In a previous post, ‘Why 2 sexes?’, I explained a hypothesis for why the sexes first diverged (the original asymmetry was that the females pass on the mitochondria to their offspring whereas the males don’t). In this post I want to hypothesise and speculate1 in more detail about how this initial asymmetry could naturally lead to the (statistical) differences between male and female behaviours and roles with which we are familiar with today, in the context of the species’ mating system.
Firstly, it is not such a leap from the initial difference to see that it is natural in most cases for the female to host the foetus as it develops and correspondingly for the male to inject into the female (since the female sex cells providing the mitochondria and everything else for the development of the foetus, except half of the genes, would naturally require them to be larger and less mobile).

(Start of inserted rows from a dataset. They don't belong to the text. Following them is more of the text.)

-- ==== Sys2Proof/Config.lean ====
section
/-! DEFINITION. The parameters of 00_scope rule R5 as named fields: those the spec decides or leaves OPEN, and the fixed reset
values, the cycle table and the flag positions with them. The widths, the page and the address space are the types of
Word.lean. The values are the spec's, given by `Sys2Proof.Machine.config` (Machine/Params.lean); assumption log 10. -/

namespace Sys2Proof

/-- The eight flags, by the letters of 10 R26. -/
inductive Flag where
  | C | Z | I | D | B | U | V | N
  deriving DecidableEq, Repr

/-- The two treatments of the Break and Break2 bits when PLP or RTI restore the flags (93 U4, decision D4). -/
inductive FlagRestore where
  /-- Force bit 5 to 1 and keep the live bit 4: the spec's choice. -/
  | keepLiveBForceU
  /-- The popped byte becomes P as it is: the alternative the spec records. -/
  | truncate
  deriving DecidableEq, Repr

/-- What is behind the memory port, as data (20 R51, R52). FlatRAM64K has the first three; another bus keeps what its devices
hold in the fourth. Assumption log 1. -/
structure BusState where
  /-- The bytes of plain memory. -/
  mem : Machine.Memory
  /-- The pending NMI flag (60 R305). -/
  nmiPending : Bool
  /-- The running total of the tick arguments (20 R67). -/
  ticks : Nat
  /-- Anything else a bus holds (device registers, a script of answers), as numbers. -/
  device : List Nat
  deriving DecidableEq, Repr

/-- An implementation of the bus contract (20 R51): the four calls, each with the answer and what the bus is afterwards. A read
always answers a byte: there is no bus error. -/
structure Bus where
  /-- `read(addr: u16) -> u8`; a device may change by being read (20 R56). -/
  read : BusState → Addr → Byte × BusState
  /-- `write(addr: u16, value: u8)`. -/
  write : BusState → Addr → Byte → BusState
  /-- `tick(cycles)`; the frame-complete answer is not used by the core (00 R7). -/
  tick : BusState → Nat → BusState
  /-- `poll_nmi()`: the pending flag, consumed. -/
  pollNmi : BusState → Bool × BusState

/-- What one implementation fixes (00_scope R5). -/
structure Config where
  /-- High byte of every stack address. -/
  stackPage : Byte
  /-- Address of the NMI vector's low byte. -/
  vecNmi : Addr
  /-- Address of the reset vector's low byte. -/
  vecReset : Addr
  /-- Address of the BRK vector's low byte. -/
  vecBrk : Addr
  /-- A after reset. -/
  aReset : Byte
  /-- X after reset. -/
  xReset : Byte
  /-- Y after reset. -/
  yReset : Byte
  /-- SP after reset. -/
  spReset : Byte
  /-- P after reset. -/
  pReset : Byte
  /-- Bit position of each flag in P. -/
  flagBit : Flag → Nat
  /-- Base cycle count of each opcode byte. -/
  cyc : Byte → Nat
  /-- The fixed interrupt-latency cycle cost (OPEN). -/
  nmiCycles : Nat
  /-- Whether BRK with I set ends the run. -/
  brkHalt : Bool
  /-- Whether a pop that carries SP past its reset value ends the run: the test-harness guard (decision D5, 93 U5). -/
  spOverflowHalt : Bool
  /-- Break-bit handling of PLP and RTI. -/
  flagRestore : FlagRestore
  /-- Whether 0xDA and 0xFA are NOPs (false: fatal). -/
  nopDaFa : Bool
  /-- The value SHA stores, from A, X and the high byte of the base (OPEN function). -/
  shaValue : Byte → Byte → Byte → Byte
  /-- The platform behind the memory port (OPEN). -/
  bus : Bus

end Sys2Proof
end

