-- ==== Sys2Proof/Machine/Group2.lean ====
section
/-! DEFINITION. Group 2 (file 42): ASL, ROL, LSR, ROR, STX, LDX, DEC, INC. -/

namespace Sys2Proof.Machine

/-- ASL (R171). -/
def execAsl (m : AddrMode) (s : State) (bus : Bus := config.bus) : Result := shiftShape (.asl m) aslOp s bus

/-- ROL (R172). -/
def execRol (m : AddrMode) (s : State) (bus : Bus := config.bus) : Result := shiftShape (.rol m) rolOp s bus

/-- LSR (R173). -/
def execLsr (m : AddrMode) (s : State) (bus : Bus := config.bus) : Result := shiftShape (.lsr m) lsrOp s bus

/-- ROR (R174). -/
def execRor (m : AddrMode) (s : State) (bus : Bus := config.bus) : Result := shiftShape (.ror m) rorOp s bus

/-- STX (R175). -/
def execStx (m : AddrMode) (s : State) (bus : Bus := config.bus) : Result := storeShape (.stx m) (fun _ => s.x) s bus

/-- LDX (R176). -/
def execLdx (m : AddrMode) (s : State) (bus : Bus := config.bus) : Result := readShape (.ldx m) loadX s bus

/-- DEC (R177). -/
def execDec (m : AddrMode) (s : State) (bus : Bus := config.bus) : Result := modifyShape (.dec m) decOp applyZN s bus

/-- INC (R178). -/
def execInc (m : AddrMode) (s : State) (bus : Bus := config.bus) : Result := modifyShape (.inc m) incOp applyZN s bus

end Sys2Proof.Machine
end

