/-- Indirect,X and Indirect,Y: the pointer's two bytes come from page 0, low byte first, its location wrapping; Y is added
after the pointer is read, and only that addition can cross a page (40 R118, R119; the second byte's wrap is decision D15). -/
def Obligations.ZeroPagePointerModes : Prop :=
  ∀ (s : State) (d : Byte),
    (∃ q, ∃ z l h : Byte, z.toNat = (d.toNat + s.x.toNat) % 256 ∧ l = s.mem.get z.toNat ∧
      h = s.mem.get ((z.toNat + 1) % 256) ∧
      Addresses (.indX d) s q (s.events ++ [.read (mkAddr 0 z) l, .read (mkAddr 0 (z + 1)) h]) ∧
      q.ea.toNat = 256 * h.toNat + l.toNat ∧ q.crossed = false) ∧
    ∃ q, ∃ l h : Byte, l = s.mem.get d.toNat ∧ h = s.mem.get ((d.toNat + 1) % 256) ∧
      Addresses (.indY d) s q (s.events ++ [.read (mkAddr 0 d) l, .read (mkAddr 0 (d + 1)) h]) ∧
      q.ea.toNat = (256 * h.toNat + l.toNat + s.y.toNat) % 65536 ∧
      (q.crossed = true ↔ q.ea.toNat / 256 ≠ h.toNat)

/-- Indirect, the mode of JMP alone: the target's low byte is read at the pointer and its high byte at the pointer with only
the low byte incremented, which is `p + 1`, but `p & 0xFF00` when the pointer's low byte is 0xFF; no page is crossed. A
step at such a JMP reads the pointer from the two bytes after the opcode, low byte first, then the target, and goes there
(40 R120). -/
def Obligations.IndirectPointerStaysInPage : Prop :=
  (∀ (i : Instr) (p : Addr), i.wf = true → (i.mode = .ind p ↔ i = .jmpInd p)) ∧
  (∀ p : Addr, let aHi := mkAddr (hiByte p) (loByte p + 1)
    (p.toNat % 256 = 255 → aHi.toNat = p.toNat - 255 ∧ aHi = p &&& 0xFF00) ∧
    (p.toNat % 256 ≠ 255 → aHi.toNat = p.toNat + 1) ∧
    ∀ s : State, ∃ q,
      Addresses (.ind p) s q (s.events ++ [.read p (byteAt s p), .read aHi (byteAt s aHi)]) ∧
      q.ea.toNat = 256 * (byteAt s aHi).toNat + (byteAt s p).toNat ∧ q.crossed = false) ∧
  ∀ (s : State) (p : Addr), s.run = .running → s.haltIn = false → s.nmiPending = false →
    decodeOp (byteAt s s.pc) (byteAt s (s.pc + 1)) (byteAt s (s.pc + 2)) = .jmpInd p →
    let aHi := mkAddr (hiByte p) (loByte p + 1)
    p = mkAddr (byteAt s (s.pc + 2)) (byteAt s (s.pc + 1)) ∧
    ∃ t n, step s = .next t ∧ t.pc = mkAddr (byteAt s aHi) (byteAt s p) ∧
      t.events = [.pollNmi false, .read s.pc (byteAt s s.pc), .read (s.pc + 1) (byteAt s (s.pc + 1)),
        .read (s.pc + 2) (byteAt s (s.pc + 2)), .read p (byteAt s p), .read aHi (byteAt s aHi), .tick n]

/-- The resolver asked for the Accumulator's address is the fatal usage error, which takes no effect but the fault. The four
instructions that have the mode, and no others, work on A directly, with no bus access after the opcode fetch; no
well-formed instruction ever asks: from a RUNNING core none leaves that fault (40 R121, R106). -/
def Obligations.AccumulatorHasNoAddress : Prop :=
  (∀ s : State, resolve .acc s = .error .invalidAddressingModeUse ∧
    exec (.lda .acc) s = .next { s with run := .faulted .invalidAddressingModeUse }) ∧
  (∀ i : Instr, (i.wf = true ∧ i.mode = .acc) ↔ i ∈ [.asl .acc, .rol .acc, .lsr .acc, .ror .acc]) ∧
  (∀ i ∈ [Instr.asl .acc, .rol .acc, .lsr .acc, .ror .acc], ∀ s : State, ∃ a p n,
    exec i s = .next (retired { s with a := a, p := p } s.events 1 n)) ∧
  ∀ (i : Instr) (s t : State), i.wf = true → s.run = .running → exec i s = .next t →
    t.run ≠ .faulted .invalidAddressingModeUse

/-! ### Group 1 and the loads, stores and compares of the other groups -/

/-- ORA, AND, EOR in their eight modes: A the bitwise result, Z and N from it, nothing else (41 R150 to R153). -/
def Obligations.LogicInstructions : Prop :=
  ∀ (s : State) (d : Byte) (w : Addr),
    (∀ f ∈ group1Forms d w 0x01 0x05 0x09 0x0D 0x11 0x15 0x19 0x1D,
      CompletesReading (.ora f.mode) f s fun v u => u = { s with a := s.a ||| v, p := u.p } ∧ loadFlags u.a s.p u.p) ∧
    (∀ f ∈ group1Forms d w 0x21 0x25 0x29 0x2D 0x31 0x35 0x39 0x3D,
      CompletesReading (.and f.mode) f s fun v u => u = { s with a := s.a &&& v, p := u.p } ∧ loadFlags u.a s.p u.p) ∧
    ∀ f ∈ group1Forms d w 0x41 0x45 0x49 0x4D 0x51 0x55 0x59 0x5D,
      CompletesReading (.eor f.mode) f s fun v u => u = { s with a := s.a ^^^ v, p := u.p } ∧ loadFlags u.a s.p u.p

/-- ADC in its eight modes: the 9-bit sum's low byte to A, C the carry-out, V the signed overflow, Z and N, whatever D is
(41 R154, 10 R29). -/
def Obligations.AddWithCarry : Prop :=
  ∀ (s : State) (d : Byte) (w : Addr), ∀ f ∈ group1Forms d w 0x61 0x65 0x69 0x6D 0x71 0x75 0x79 0x7D,
    CompletesReading (.adc f.mode) f s fun v u =>
      u = { s with a := u.a, p := u.p } ∧ isSum s.a v s.p u.a ∧ addedFlags s.a v s.p u.a u.p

At this point let’s abstract away most of the details of female and male, except for this characteristic of the female as the ‘hoster’ and male as the ‘injector’ and see what we can derive from this alone2.
The first observation that comes to mind, is that the number of offspring a female can have, as the ‘hoster’, is limited, whereas the number of offspring a male can have is potentially unlimited. Of course not every male can have unlimited offspring, because the total offspring of all males is constrained by being equal to the total offspring of all females, which is fixed.
So the picture we have is that each female has an approximately constant number of offspring, but the number of offspring each male has can be variable and is only subject to the constraint that the sum, over all males, of the number of offspring is fixed. We see already that males and females are potentially very different types of player in natural selection’s game.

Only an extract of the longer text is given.